Two men were walking down a dusty road, bursting with discouragement, and another traveller joined them and began to question them. This man loved God with all his heart and soul, and he loved them too, and he began to speak to them about the Bible and its message and soon their burden was gone and their hearts were burning within them. You can begin to know God on the road, over a meal, in school, at university if you are talking with someone who knows God.

So how can we know the perfections of God? I have suggested so far four ways, by the Bible and sitting under biblical ministry, by a growing knowledge of the great hymns, by reading the most helpful Christian books, and by keeping company with the most spiritually-minded men and women. Then as we seek to turn our knowledge about God into knowledge of God we try making each truth that we’ve seen into a matter of meditation before God, leading to prayer and praise to God. Just like Irfon Hughes learned of God’s sovereignty and then brought his newly contracted diabetes into this knowledge, and he asked God, ‘Are you sovereign also in decreeing that I am now to be a diabetic for the rest of my life?’ So let me add a fifth way of knowing God.

E. By meditating upon God.

How are we to do this? How can we turn our knowledge about God into knowledge of God? The rule for doing this is demanding, but simple. Consider each truth of God you have discovered. Say it is that eternal life is to know God. Think of each word, ‘eternal,’ the life of eternity, of heaven where God and all his people and the innumerable company of angels are gathered in all their perfection and enjoyment of God – that eternity – and then ‘life’ not existence, nor survival, but abundant life full of vitality and movement and enrichment – the life of eternity. And it is in knowing, that is personally knowing, knowing in your mind and affections, with delight and assurance, God! The Father and Son and the Holy Spirit, your Creator, the author of every good and perfect gift, the one you are terribly indebted to, the Saviour of his people, the Judge of all the earth, the God who is a Spirit infinite, eternal, unchangeable, in his being, wisdom, power, holiness, justice, goodness and truth. Eternal life is knowing this God! You think about each word and you hang them together like a string of the most costly pearls.

Meditation is what J. I. Packer calls the activity of calling to mind, and thinking over, and dwelling on, and applying to oneself, the various things that one knows about the works of God, and the ways of God, and the purposes of God, and the promises of God. It is an activity of holy thinking, consciously performed in the presence of God, thinking under the eye of God, thinking by the help of God, thinking as a means of communion with God. Its purpose is to clear away confusion and misunderstanding in order to see God more clearly. Its purpose is to let God’s truth make its full impact on your mind and heart. It is a matter of talking to yourself about God. You preach to yourself what you have learned about God. Indeed, it’s often a matter of arguing with yourself, reasoning yourself out of moods of doubt and unbelief to take hold of God in his power and grace.

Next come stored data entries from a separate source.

-- ==== Sys2Proof/Laws/PerInstr.lean ====
section
/-! SUPPORT. Statements for all instructions, one lemma per constructor: every well-formed instruction's encoding
matches a row of spec/opcode_table.json (30_encoding.md R93 to R95). -/

namespace Sys2Proof.Laws.EncodeMatches

/-- A Word matches a row of the opcode table: `(w & mask) == match`. -/
abbrev row (w mask value : Word) : Prop := w &&& mask = value

/-- The encoding of the instruction has the fixed bits of its row; a well-formed NOP has a reserved bit set. -/
def Statement : Instr → Prop
  | .ld r x k => row (encode (.ld r x k)) 0xF0F00 0x00000
  | .ldi r x k => row (encode (.ldi r x k)) 0xF0F00 0x10000
  | .st r x k => row (encode (.st r x k)) 0xF0F00 0x20000
  | .add r x k => row (encode (.add r x k)) 0xF0F00 0x30000
  | .sub r x k => row (encode (.sub r x k)) 0xF0F00 0x40000
  | .mul r x k => row (encode (.mul r x k)) 0xF0F00 0x50000
  | .div r x k => row (encode (.div r x k)) 0xF0F00 0x60000
  | .bor r x k => row (encode (.bor r x k)) 0xF0F00 0x70000
  | .band r x k => row (encode (.band r x k)) 0xF0F00 0x80000
  | .shl r x k => row (encode (.shl r x k)) 0xF0F00 0x90000
  | .shr r x k => row (encode (.shr r x k)) 0xF0F00 0xA0000
  | .inDec x k => row (encode (.inDec x k)) 0xFCF00 0xB0000
  | .inChr x k => row (encode (.inChr x k)) 0xFCF00 0xB4000
  | .outDec x k => row (encode (.outDec x k)) 0xFCF00 0xB8000
  | .outChr x k => row (encode (.outChr x k)) 0xFCF00 0xBC000
  | .halt v k => row (encode (.halt v k)) 0xFCF00 0xC0000
  | .djmp x k => row (encode (.djmp x k)) 0xFCF00 0xC4000
  | .jrel x k => row (encode (.jrel x k)) 0xFCF00 0xC8000
  | .jmp x k => row (encode (.jmp x k)) 0xFCF00 0xCC000
  | .brz r x k => row (encode (.brz r x k)) 0xF0F00 0xD0000
  | .brn r x k => row (encode (.brn r x k)) 0xF0F00 0xE0000
  | .brs r x k => row (encode (.brs r x k)) 0xF0F00 0xF0000
  | .nop op r x resv k =>
    (Instr.nop op r x resv k).wellFormed = true → encode (.nop op r x resv k) &&& 0x00F00 ≠ 0

theorem ld (r x : Reg) (k : Addr) : Statement (.ld r x k) :=
  pack_row (by omega) r.index_lt x.index_lt

theorem ldi (r x : Reg) (k : Addr) : Statement (.ldi r x k) :=
  pack_row (by omega) r.index_lt x.index_lt

theorem st (r x : Reg) (k : Addr) : Statement (.st r x k) :=
  pack_row (by omega) r.index_lt x.index_lt

theorem add (r x : Reg) (k : Addr) : Statement (.add r x k) :=
  pack_row (by omega) r.index_lt x.index_lt

theorem sub (r x : Reg) (k : Addr) : Statement (.sub r x k) :=
  pack_row (by omega) r.index_lt x.index_lt

theorem mul (r x : Reg) (k : Addr) : Statement (.mul r x k) :=
  pack_row (by omega) r.index_lt x.index_lt

theorem div (r x : Reg) (k : Addr) : Statement (.div r x k) :=
  pack_row (by omega) r.index_lt x.index_lt

theorem bor (r x : Reg) (k : Addr) : Statement (.bor r x k) :=
  pack_row (by omega) r.index_lt x.index_lt

theorem band (r x : Reg) (k : Addr) : Statement (.band r x k) :=
  pack_row (by omega) r.index_lt x.index_lt

theorem shl (r x : Reg) (k : Addr) : Statement (.shl r x k) :=
  pack_row (by omega) r.index_lt x.index_lt

theorem shr (r x : Reg) (k : Addr) : Statement (.shr r x k) :=
  pack_row (by omega) r.index_lt x.index_lt

theorem inDec (x : Reg) (k : Addr) : Statement (.inDec x k) :=
  pack_subOpRow (by omega) (by omega) x.index_lt

theorem inChr (x : Reg) (k : Addr) : Statement (.inChr x k) :=
  pack_subOpRow (by omega) (by omega) x.index_lt

theorem outDec (x : Reg) (k : Addr) : Statement (.outDec x k) :=
  pack_subOpRow (by omega) (by omega) x.index_lt

theorem outChr (x : Reg) (k : Addr) : Statement (.outChr x k) :=
  pack_subOpRow (by omega) (by omega) x.index_lt

theorem halt (v : Verbosity) (k : Addr) : Statement (.halt v k) :=
  pack_subOpRow (by omega) (by omega) v.index_lt

theorem djmp (x : Reg) (k : Addr) : Statement (.djmp x k) :=
  pack_subOpRow (by omega) (by omega) x.index_lt

theorem jrel (x : Reg) (k : Addr) : Statement (.jrel x k) :=
  pack_subOpRow (by omega) (by omega) x.index_lt

theorem jmp (x : Reg) (k : Addr) : Statement (.jmp x k) :=
  pack_subOpRow (by omega) (by omega) x.index_lt

theorem brz (r x : Reg) (k : Addr) : Statement (.brz r x k) :=
  pack_row (by omega) r.index_lt x.index_lt

theorem brn (r x : Reg) (k : Addr) : Statement (.brn r x k) :=
  pack_row (by omega) r.index_lt x.index_lt

theorem brs (r x : Reg) (k : Addr) : Statement (.brs r x k) :=
  pack_row (by omega) r.index_lt x.index_lt

theorem nop (op : BitVec 4) (r x : Reg) (resv : BitVec 4) (k : Addr) : Statement (.nop op r x resv k) := by
  intro h
  have h : resv ≠ 0 := by simpa [Instr.wellFormed] using h
  show pack _ _ _ _ _ &&& 0x00F00#20 ≠ 0
  rw [and_reservedMask, resvField_pack, BitVec.ofNat_toNat, BitVec.setWidth_eq]
  exact shifted_resv_ne resv h

end Sys2Proof.Laws.EncodeMatches
end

Its effect is always to humble us and then to encourage us, as we contemplate God’s greatness and glory, and our own littleness and sinfulness, and to reassure us – ‘comfort’ us, in the old, strong, Bible sense of the word – as we contemplate the unsearchable riches of divine mercy displayed in the Lord Jesus Christ. And it is as we enter more and more deeply into this experience of being humbled and exalted that our knowledge of God increases, and with it our peace, our strength, and our joy. God help us, then, to put our knowledge about God to this use, that we all may in truth ‘know the Lord.’